▼

/-- C13_MSR_PMON_CTR3 (R39) -/
def execC13MsrPmonCtr3 (a : MsrAccess) (s : State) : Host.Outcome State Fault Refusal :=
  accessMsr (.ctr (.cbo 13) 3) a s

/-- C14_MSR_PMON_BOX_CTL (R36) -/
def execC14MsrPmonBoxCtl (a : MsrAccess) (s : State) : Host.Outcome State Fault Refusal :=
  accessMsr (.boxCtl (.cbo 14)) a s

/-- C14_MSR_PMON_CTL0 (R38) -/
def execC14MsrPmonCtl0 (a : MsrAccess) (s : State) : Host.Outcome State Fault Refusal :=
  accessMsr (.ctl (.cbo 14) 0) a s

/-- C14_MSR_PMON_CTL1 (R38) -/
def execC14MsrPmonCtl1 (a : MsrAccess) (s : State) : Host.Outcome State Fault Refusal :=
  accessMsr (.ctl (.cbo 14) 1) a s

/-- C14_MSR_PMON_CTL2 (R38) -/
def execC14MsrPmonCtl2 (a : MsrAccess) (s : State) : Host.Outcome State Fault Refusal :=
  accessMsr (.ctl (.cbo 14) 2) a s

/-- C14_MSR_PMON_CTL3 (R38) -/
def execC14MsrPmonCtl3 (a : MsrAccess) (s : State) : Host.Outcome State Fault Refusal :=
  accessMsr (.ctl (.cbo 14) 3) a s

/-- C14_MSR_PMON_BOX_FILTER0 (R40) -/
def execC14MsrPmonBoxFilter0 (a : MsrAccess) (s : State) : Host.Outcome State Fault Refusal :=
  accessMsr (.cboFilter0 14) a s

/-- C14_MSR_PMON_BOX_FILTER1 (R41) -/
def execC14MsrPmonBoxFilter1 (a : MsrAccess) (s : State) : Host.Outcome State Fault Refusal :=
  accessMsr (.cboFilter1 14) a s

/-- C14_MSR_PMON_BOX_STATUS (R37) -/
def execC14MsrPmonBoxStatus (a : MsrAccess) (s : State) : Host.Outcome State Fault Refusal :=
  accessMsr (.boxStatus (.cbo 14)) a s

/-- C14_MSR_PMON_CTR0 (R39) -/
def execC14MsrPmonCtr0 (a : MsrAccess) (s : State) : Host.Outcome State Fault Refusal :=
  accessMsr (.ctr (.cbo 14) 0) a s

/-- C14_MSR_PMON_CTR1 (R39) -/
def execC14MsrPmonCtr1 (a : MsrAccess) (s : State) : Host.Outcome State Fault Refusal :=
  accessMsr (.ctr (.cbo 14) 1) a s

/-- C14_MSR_PMON_CTR2 (R39) -/
def execC14MsrPmonCtr2 (a : MsrAccess) (s : State) : Host.Outcome State Fault Refusal :=
  accessMsr (.ctr (.cbo 14) 2) a s

/-- C14_MSR_PMON_CTR3 (R39) -/
def execC14MsrPmonCtr3 (a : MsrAccess) (s : State) : Host.Outcome State Fault Refusal :=
  accessMsr (.ctr (.cbo 14) 3) a s

/-- C15_MSR_PMON_BOX_CTL (R36) -/
def execC15MsrPmonBoxCtl (a : MsrAccess) (s : State) : Host.Outcome State Fault Refusal :=
  accessMsr (.boxCtl (.cbo 15)) a s

/-- C15_MSR_PMON_CTL0 (R38) -/
def execC15MsrPmonCtl0 (a : MsrAccess) (s : State) : Host.Outcome State Fault Refusal :=
  accessMsr (.ctl (.cbo 15) 0) a s

/-- C15_MSR_PMON_CTL1 (R38) -/
def execC15MsrPmonCtl1 (a : MsrAccess) (s : State) : Host.Outcome State Fault Refusal :=
  accessMsr (.ctl (.cbo 15) 1) a s

/-- C15_MSR_PMON_CTL2 (R38) -/
def execC15MsrPmonCtl2 (a : MsrAccess) (s : State) : Host.Outcome State Fault Refusal :=
  accessMsr (.ctl (.cbo 15) 2) a s

/-- C15_MSR_PMON_CTL3 (R38) -/
def execC15MsrPmonCtl3 (a : MsrAccess) (s : State) : Host.Outcome State Fault Refusal :=
  accessMsr (.ctl (.cbo 15) 3) a s

/-- C15_MSR_PMON_BOX_FILTER0 (R40) -/
def execC15MsrPmonBoxFilter0 (a : MsrAccess) (s : State) : Host.Outcome State Fault Refusal :=
  accessMsr (.cboFilter0 15) a s

/-- C15_MSR_PMON_BOX_FILTER1 (R41) -/
def execC15MsrPmonBoxFilter1 (a : MsrAccess) (s : State) : Host.Outcome State Fault Refusal :=
  accessMsr (.cboFilter1 15) a s
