-- ==== Sys2Proof/Machine/Dispatch.lean ====
section
/-! DEFINITION. One arm per instruction, each one direct call of its meaning. -/

namespace Sys2Proof.Machine
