/-- CFGRD on the part's bus returns the register's lower dword, or of a two-dword counter the upper one, and changes
nothing else (40_global_ubox.md R202, R204, 20_memory.md R103; `hostRead`, log 13); then the same of each PCICFG row
by name, with the register it names (30_encoding.md R182, 20_memory.md R102). Offset 0 of a function of a box the part
has returns the device id above the vendor id and changes nothing else, and a write to it changes nothing
(20_memory.md R110, 40_global_ubox.md R203; that it is exposed and the vendor word 0x8086 are the model's, logs 22 and
31). -/
def Obligations.CfgReadReturnsDword : Prop :=
  (∀ (i : Instr) (addr : Nat) (r : Reg) (high : Bool) (s : State), i.view = .cfg addr r ⟨s.cfg.bus, high, .read⟩ →
    r.present s.cfg = true →
    exec i s = .next (s.setHostRead (some (((readReg r s).extractLsb' (if high then 32 else 0) 32).setWidth 64)))) ∧
  (let reads := fun (mk : CfgAccess → Instr) (r : Reg) => ∀ (high : Bool) (s : State), r.present s.cfg = true →
    exec (mk ⟨s.cfg.bus, high, .read⟩) s =
      .next (s.setHostRead (some (((readReg r s).extractLsb' (if high then 32 else 0) 32).setWidth 64)))
  ∀ p ∈ ([
    (.ha0PciPmonBoxStatus, .boxStatus (.ha 0)), (.ha0PciPmonBoxCtl, .boxCtl (.ha 0)), (.ha0PciPmonCtl0, .ctl (.ha 0) 0),
    (.ha0PciPmonCtl1, .ctl (.ha 0) 1), (.ha0PciPmonCtl2, .ctl (.ha 0) 2), (.ha0PciPmonCtl3, .ctl (.ha 0) 3),
    (.ha0PciPmonCtr0, .ctr (.ha 0) 0), (.ha0PciPmonCtr1, .ctr (.ha 0) 1), (.ha0PciPmonCtr2, .ctr (.ha 0) 2),
    (.ha0PciPmonCtr3, .ctr (.ha 0) 3), (.ha0PciPmonBoxOpcodematch, .haOpcodeMatch 0),
    (.ha0PciPmonBoxAddrmatch1, .haAddrMatch1 0), (.ha0PciPmonBoxAddrmatch0, .haAddrMatch0 0),
    (.ha1PciPmonBoxStatus, .boxStatus (.ha 1)), (.ha1PciPmonBoxCtl, .boxCtl (.ha 1)), (.ha1PciPmonCtl0, .ctl (.ha 1) 0),
    (.ha1PciPmonCtl1, .ctl (.ha 1) 1), (.ha1PciPmonCtl2, .ctl (.ha 1) 2), (.ha1PciPmonCtl3, .ctl (.ha 1) 3),
    (.ha1PciPmonCtr0, .ctr (.ha 1) 0), (.ha1PciPmonCtr1, .ctr (.ha 1) 1), (.ha1PciPmonCtr2, .ctr (.ha 1) 2),
    (.ha1PciPmonCtr3, .ctr (.ha 1) 3), (.ha1PciPmonBoxOpcodematch, .haOpcodeMatch 1),
    (.ha1PciPmonBoxAddrmatch1, .haAddrMatch1 1), (.ha1PciPmonBoxAddrmatch0, .haAddrMatch0 1),
    (.mc0Ch0PciPmonBoxStatus, .boxStatus (.imc 0)), (.mc0Ch0PciPmonBoxCtl, .boxCtl (.imc 0)),
    (.mc0Ch0PciPmonCtl0, .ctl (.imc 0) 0), (.mc0Ch0PciPmonCtl1, .ctl (.imc 0) 1), (.mc0Ch0PciPmonCtl2, .ctl (.imc 0) 2),
    (.mc0Ch0PciPmonCtl3, .ctl (.imc 0) 3), (.mc0Ch0PciPmonCtr0, .ctr (.imc 0) 0), (.mc0Ch0PciPmonCtr1, .ctr (.imc 0) 1),
    (.mc0Ch0PciPmonCtr2, .ctr (.imc 0) 2), (.mc0Ch0PciPmonCtr3, .ctr (.imc 0) 3),
    (.mc0Ch0PciPmonFixedCtl, .fixedCtl (.imc 0)), (.mc0Ch0PciPmonFixedCtr, .fixedCtr (.imc 0)),
    (.mc0Ch1PciPmonBoxStatus, .boxStatus (.imc 1)), (.mc0Ch1PciPmonBoxCtl, .boxCtl (.imc 1)),
    (.mc0Ch1PciPmonCtl0, .ctl (.imc 1) 0), (.mc0Ch1PciPmonCtl1, .ctl (.imc 1) 1), (.mc0Ch1PciPmonCtl2, .ctl (.imc 1) 2),
    (.mc0Ch1PciPmonCtl3, .ctl (.imc 1) 3), (.mc0Ch1PciPmonCtr0, .ctr (.imc 1) 0), (.mc0Ch1PciPmonCtr1, .ctr (.imc 1) 1),
    (.mc0Ch1PciPmonCtr2, .ctr (.imc 1) 2), (.mc0Ch1PciPmonCtr3, .ctr (.imc 1) 3),
    (.mc0Ch1PciPmonFixedCtl, .fixedCtl (.imc 1)), (.mc0Ch1PciPmonFixedCtr, .fixedCtr (.imc 1)),
    (.mc0Ch2PciPmonBoxStatus, .boxStatus (.imc 2)), (.mc0Ch2PciPmonBoxCtl, .boxCtl (.imc 2)),
    (.mc0Ch2PciPmonCtl0, .ctl (.imc 2) 0), (.mc0Ch2PciPmonCtl1, .ctl (.imc 2) 1), (.mc0Ch2PciPmonCtl2, .ctl (.imc 2) 2),
    (.mc0Ch2PciPmonCtl3, .ctl (.imc 2) 3), (.mc0Ch2PciPmonCtr0, .ctr (.imc 2) 0), (.mc0Ch2PciPmonCtr1, .ctr (.imc 2) 1),
    (.mc0Ch2PciPmonCtr2, .ctr (.imc 2) 2), (.mc0Ch2PciPmonCtr3, .ctr (.imc 2) 3),
    (.mc0Ch2PciPmonFixedCtl, .fixedCtl (.imc 2)), (.mc0Ch2PciPmonFixedCtr, .fixedCtr (.imc 2)),
    (.mc0Ch3PciPmonBoxStatus, .boxStatus (.imc 3)), (.mc0Ch3PciPmonBoxCtl, .boxCtl (.imc 3)),
    (.mc0Ch3PciPmonCtl0, .ctl (.imc 3) 0), (.mc0Ch3PciPmonCtl1, .ctl (.imc 3) 1), (.mc0Ch3PciPmonCtl2, .ctl (.imc 3) 2),
    (.mc0Ch3PciPmonCtl3, .ctl (.imc 3) 3), (.mc0Ch3PciPmonCtr0, .ctr (.imc 3) 0), (.mc0Ch3PciPmonCtr1, .ctr (.imc 3) 1),
    (.mc0Ch3PciPmonCtr2, .ctr (.imc 3) 2), (.mc0Ch3PciPmonCtr3, .ctr (.imc 3) 3),
    (.mc0Ch3PciPmonFixedCtl, .fixedCtl (.imc 3)), (.mc0Ch3PciPmonFixedCtr, .fixedCtr (.imc 3)),
    (.mc1Ch0PciPmonBoxStatus, .boxStatus (.imc 4)), (.mc1Ch0PciPmonBoxCtl, .boxCtl (.imc 4)),
    (.mc1Ch0PciPmonCtl0, .ctl (.imc 4) 0), (.mc1Ch0PciPmonCtl1, .ctl (.imc 4) 1), (.mc1Ch0PciPmonCtl2, .ctl (.imc 4) 2),
    (.mc1Ch0PciPmonCtl3, .ctl (.imc 4) 3), (.mc1Ch0PciPmonCtr0, .ctr (.imc 4) 0), (.mc1Ch0PciPmonCtr1, .ctr (.imc 4) 1),
    (.mc1Ch0PciPmonCtr2, .ctr (.imc 4) 2), (.mc1Ch0PciPmonCtr3, .ctr (.imc 4) 3),
    (.mc1Ch0PciPmonFixedCtl, .fixedCtl (.imc 4)), (.mc1Ch0PciPmonFixedCtr, .fixedCtr (.imc 4)),
    (.mc1Ch1PciPmonBoxStatus, .boxStatus (.imc 5)), (.mc1Ch1PciPmonBoxCtl, .boxCtl (.imc 5)),
    (.mc1Ch1PciPmonCtl0, .ctl (.imc 5) 0), (.mc1Ch1PciPmonCtl1, .ctl (.imc 5) 1), (.mc1Ch1PciPmonCtl2, .ctl (.imc 5) 2),
    (.mc1Ch1PciPmonCtl3, .ctl (.imc 5) 3), (.mc1Ch1PciPmonCtr0, .ctr (.imc 5) 0), (.mc1Ch1PciPmonCtr1, .ctr (.imc 5) 1),
    (.mc1Ch1PciPmonCtr2, .ctr (.imc 5) 2), (.mc1Ch1PciPmonCtr3, .ctr (.imc 5) 3),
    (.mc1Ch1PciPmonFixedCtl, .fixedCtl (.imc 5)), (.mc1Ch1PciPmonFixedCtr, .fixedCtr (.imc 5)),
    (.mc1Ch2PciPmonBoxStatus, .boxStatus (.imc 6)), (.mc1Ch2PciPmonBoxCtl, .boxCtl (.imc 6)),
    (.mc1Ch2PciPmonCtl0, .ctl (.imc 6) 0), (.mc1Ch2PciPmonCtl1, .ctl (.imc 6) 1), (.mc1Ch2PciPmonCtl2, .ctl (.imc 6) 2),
    (.mc1Ch2PciPmonCtl3, .ctl (.imc 6) 3), (.mc1Ch2PciPmonCtr0, .ctr (.imc 6) 0), (.mc1Ch2PciPmonCtr1, .ctr (.imc 6) 1),
    (.mc1Ch2PciPmonCtr2, .ctr (.imc 6) 2), (.mc1Ch2PciPmonCtr3, .ctr (.imc 6) 3),
    (.mc1Ch2PciPmonFixedCtl, .fixedCtl (.imc 6)), (.mc1Ch2PciPmonFixedCtr, .fixedCtr (.imc 6)),
    (.mc1Ch3PciPmonBoxStatus, .boxStatus (.imc 7)), (.mc1Ch3PciPmonBoxCtl, .boxCtl (.imc 7)),
    (.mc1Ch3PciPmonCtl0, .ctl (.imc 7) 0), (.mc1Ch3PciPmonCtl1, .ctl (.imc 7) 1), (.mc1Ch3PciPmonCtl2, .ctl (.imc 7) 2),
    (.mc1Ch3PciPmonCtl3, .ctl (.imc 7) 3), (.mc1Ch3PciPmonCtr0, .ctr (.imc 7) 0), (.mc1Ch3PciPmonCtr1, .ctr (.imc 7) 1),
    (.mc1Ch3PciPmonCtr2, .ctr (.imc 7) 2), (.mc1Ch3PciPmonCtr3, .ctr (.imc 7) 3),
    (.mc1Ch3PciPmonFixedCtl, .fixedCtl (.imc 7)), (.mc1Ch3PciPmonFixedCtr, .fixedCtr (.imc 7)),
    (.irpPciPmonBoxStatus, .boxStatus .irp), (.irpPciPmonBoxCtl, .boxCtl .irp), (.irp0PciPmonCtl0, .ctl .irp 0),
    (.irp0PciPmonCtl1, .ctl .irp 1), (.irp1PciPmonCtl0, .ctl .irp 2), (.irp1PciPmonCtl1, .ctl .irp 3),
    (.irp0PciPmonCtr0, .ctr .irp 0), (.irp0PciPmonCtr1, .ctr .irp 1), (.irp1PciPmonCtr0, .ctr .irp 2),
    (.irp1PciPmonCtr1, .ctr .irp 3), (.qP0PciPmonBoxStatus, .boxStatus (.qpi 0)), (.qP0PciPmonBoxCtl, .boxCtl (.qpi 0)),
    (.qP0PciPmonCtl0, .ctl (.qpi 0) 0), (.qP0PciPmonCtl1, .ctl (.qpi 0) 1), (.qP0PciPmonCtl2, .ctl (.qpi 0) 2),
    (.qP0PciPmonCtl3, .ctl (.qpi 0) 3), (.qP0PciPmonCtr0, .ctr (.qpi 0) 0), (.qP0PciPmonCtr1, .ctr (.qpi 0) 1),
    (.qP0PciPmonCtr2, .ctr (.qpi 0) 2), (.qP0PciPmonCtr3, .ctr (.qpi 0) 3), (.qP0PciPmonLinkLlr, .qpiLlr 0),
    (.qP0PciPmonLinkIdle, .qpiIdle 0), (.qP0PciPmonRxPktMask1, .qpiPkt 0 .rxMask1),
    (.qP0PciPmonRxPktMask0, .qpiPkt 0 .rxMask0), (.qP0PciPmonRxPktMatch1, .qpiPkt 0 .rxMatch1),
    (.qP0PciPmonRxPktMatch0, .qpiPkt 0 .rxMatch0), (.qP0PciPmonTxPktMask1, .qpiPkt 0 .txMask1),
    (.qP0PciPmonTxPktMask0, .qpiPkt 0 .txMask0), (.qP0PciPmonTxPktMatch1, .qpiPkt 0 .txMatch1),
    (.qP0PciPmonTxPktMatch0, .qpiPkt 0 .txMatch0), (.qP1PciPmonBoxStatus, .boxStatus (.qpi 1)),
    (.qP1PciPmonBoxCtl, .boxCtl (.qpi 1)), (.qP1PciPmonCtl0, .ctl (.qpi 1) 0), (.qP1PciPmonCtl1, .ctl (.qpi 1) 1),
    (.qP1PciPmonCtl2, .ctl (.qpi 1) 2), (.qP1PciPmonCtl3, .ctl (.qpi 1) 3), (.qP1PciPmonCtr0, .ctr (.qpi 1) 0),
    (.qP1PciPmonCtr1, .ctr (.qpi 1) 1), (.qP1PciPmonCtr2, .ctr (.qpi 1) 2), (.qP1PciPmonCtr3, .ctr (.qpi 1) 3),
    (.qP1PciPmonLinkLlr, .qpiLlr 1), (.qP1PciPmonLinkIdle, .qpiIdle 1), (.qP1PciPmonRxPktMask1, .qpiPkt 1 .rxMask1),
    (.qP1PciPmonRxPktMask0, .qpiPkt 1 .rxMask0), (.qP1PciPmonRxPktMatch1, .qpiPkt 1 .rxMatch1),
    (.qP1PciPmonRxPktMatch0, .qpiPkt 1 .rxMatch0), (.qP1PciPmonTxPktMask1, .qpiPkt 1 .txMask1),
    (.qP1PciPmonTxPktMask0, .qpiPkt 1 .txMask0), (.qP1PciPmonTxPktMatch1, .qpiPkt 1 .txMatch1),
    (.qP1PciPmonTxPktMatch0, .qpiPkt 1 .txMatch0), (.qP2PciPmonBoxStatus, .boxStatus (.qpi 2)),
    (.qP2PciPmonBoxCtl, .boxCtl (.qpi 2)), (.qP2PciPmonCtl0, .ctl (.qpi 2) 0), (.qP2PciPmonCtl1, .ctl (.qpi 2) 1),
    (.qP2PciPmonCtl2, .ctl (.qpi 2) 2), (.qP2PciPmonCtl3, .ctl (.qpi 2) 3), (.qP2PciPmonCtr0, .ctr (.qpi 2) 0),
    (.qP2PciPmonCtr1, .ctr (.qpi 2) 1), (.qP2PciPmonCtr2, .ctr (.qpi 2) 2), (.qP2PciPmonCtr3, .ctr (.qpi 2) 3),
    (.qP2PciPmonLinkLlr, .qpiLlr 2), (.qP2PciPmonLinkIdle, .qpiIdle 2), (.qP2PciPmonRxPktMask1, .qpiPkt 2 .rxMask1),
    (.qP2PciPmonRxPktMask0, .qpiPkt 2 .rxMask0), (.qP2PciPmonRxPktMatch1, .qpiPkt 2 .rxMatch1),
    (.qP2PciPmonRxPktMatch0, .qpiPkt 2 .rxMatch0), (.qP2PciPmonTxPktMask1, .qpiPkt 2 .txMask1),
    (.qP2PciPmonTxPktMask0, .qpiPkt 2 .txMask0), (.qP2PciPmonTxPktMatch1, .qpiPkt 2 .txMatch1),
    (.qP2PciPmonTxPktMatch0, .qpiPkt 2 .txMatch0), (.qpi0RateStatus, .qpiRate false), (.qpi1RateStatus, .qpiRate true),
    (.r2PciPmonBoxStatus, .boxStatus .r2), (.r2PciPmonBoxCtl, .boxCtl .r2), (.r2PciPmonCtl0, .ctl .r2 0),
    (.r2PciPmonCtl1, .ctl .r2 1), (.r2PciPmonCtl2, .ctl .r2 2), (.r2PciPmonCtl3, .ctl .r2 3), (.r2PciPmonCtr0, .ctr .r2 0),
    (.r2PciPmonCtr1, .ctr .r2 1), (.r2PciPmonCtr2, .ctr .r2 2), (.r2PciPmonCtr3, .ctr .r2 3),
    (.r3L0PciPmonBoxStatus, .boxStatus (.r3 0)), (.r3L0PciPmonBoxCtl, .boxCtl (.r3 0)), (.r3L0PciPmonCtl0, .ctl (.r3 0) 0),
    (.r3L0PciPmonCtl1, .ctl (.r3 0) 1), (.r3L0PciPmonCtl2, .ctl (.r3 0) 2), (.r3L0PciPmonCtr0, .ctr (.r3 0) 0),
    (.r3L0PciPmonCtr1, .ctr (.r3 0) 1), (.r3L0PciPmonCtr2, .ctr (.r3 0) 2), (.r3L1PciPmonBoxStatus, .boxStatus (.r3 1)),
    (.r3L1PciPmonBoxCtl, .boxCtl (.r3 1)), (.r3L1PciPmonCtl0, .ctl (.r3 1) 0), (.r3L1PciPmonCtl1, .ctl (.r3 1) 1),
    (.r3L1PciPmonCtl2, .ctl (.r3 1) 2), (.r3L1PciPmonCtr0, .ctr (.r3 1) 0), (.r3L1PciPmonCtr1, .ctr (.r3 1) 1),
    (.r3L1PciPmonCtr2, .ctr (.r3 1) 2), (.r3L2PciPmonBoxStatus, .boxStatus (.r3 2)), (.r3L2PciPmonBoxCtl, .boxCtl (.r3 2)),
    (.r3L2PciPmonCtl0, .ctl (.r3 2) 0), (.r3L2PciPmonCtl1, .ctl (.r3 2) 1), (.r3L2PciPmonCtl2, .ctl (.r3 2) 2),
    (.r3L2PciPmonCtr0, .ctr (.r3 2) 0), (.r3L2PciPmonCtr1, .ctr (.r3 2) 1), (.r3L2PciPmonCtr2, .ctr (.r3 2) 2)]
    : List ((CfgAccess → Instr) × Reg)), reads p.1 p.2) ∧
  ∀ (s : State) (cmd : List Byte) (rest : List Turn) (bus : BitVec 8) (fn : Nat) (write : Bool) (r : Reg)
    (device : BitVec 16), s.run = none → s.agenda = .host cmd :: rest →
    decode (.host s.cfg.irpAlt) cmd = .error (.identification bus fn write) →
    functionTable.lookup fn = some (r, device) → bus = s.cfg.bus → r.present s.cfg = true →
    step s = .next (if write then s.setAgenda rest
      else (s.setAgenda rest).setHostRead (some ((device ++ (0x8086 : BitVec 16)).setWidth 64)))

▲

**TRY IT**:
Using only the listing above, restate exactly the lines from the line containing "(.ha0PciPmonCtr0, .ctr (.ha" through the line containing "0), (.ha0PciPmonBoxAddrmatch0, .haAddrMatch0", both included.

**RESPONSE FOR THIS EXERCISE**:
    (.ha0PciPmonCtr0, .ctr (.ha 0) 0), (.ha0PciPmonCtr1, .ctr (.ha 0) 1), (.ha0PciPmonCtr2, .ctr (.ha 0) 2),
    (.ha0PciPmonCtr3, .ctr (.ha 0) 3), (.ha0PciPmonBoxOpcodematch, .haOpcodeMatch 0),
    (.ha0PciPmonBoxAddrmatch1, .haAddrMatch1 0), (.ha0PciPmonBoxAddrmatch0, .haAddrMatch0 0),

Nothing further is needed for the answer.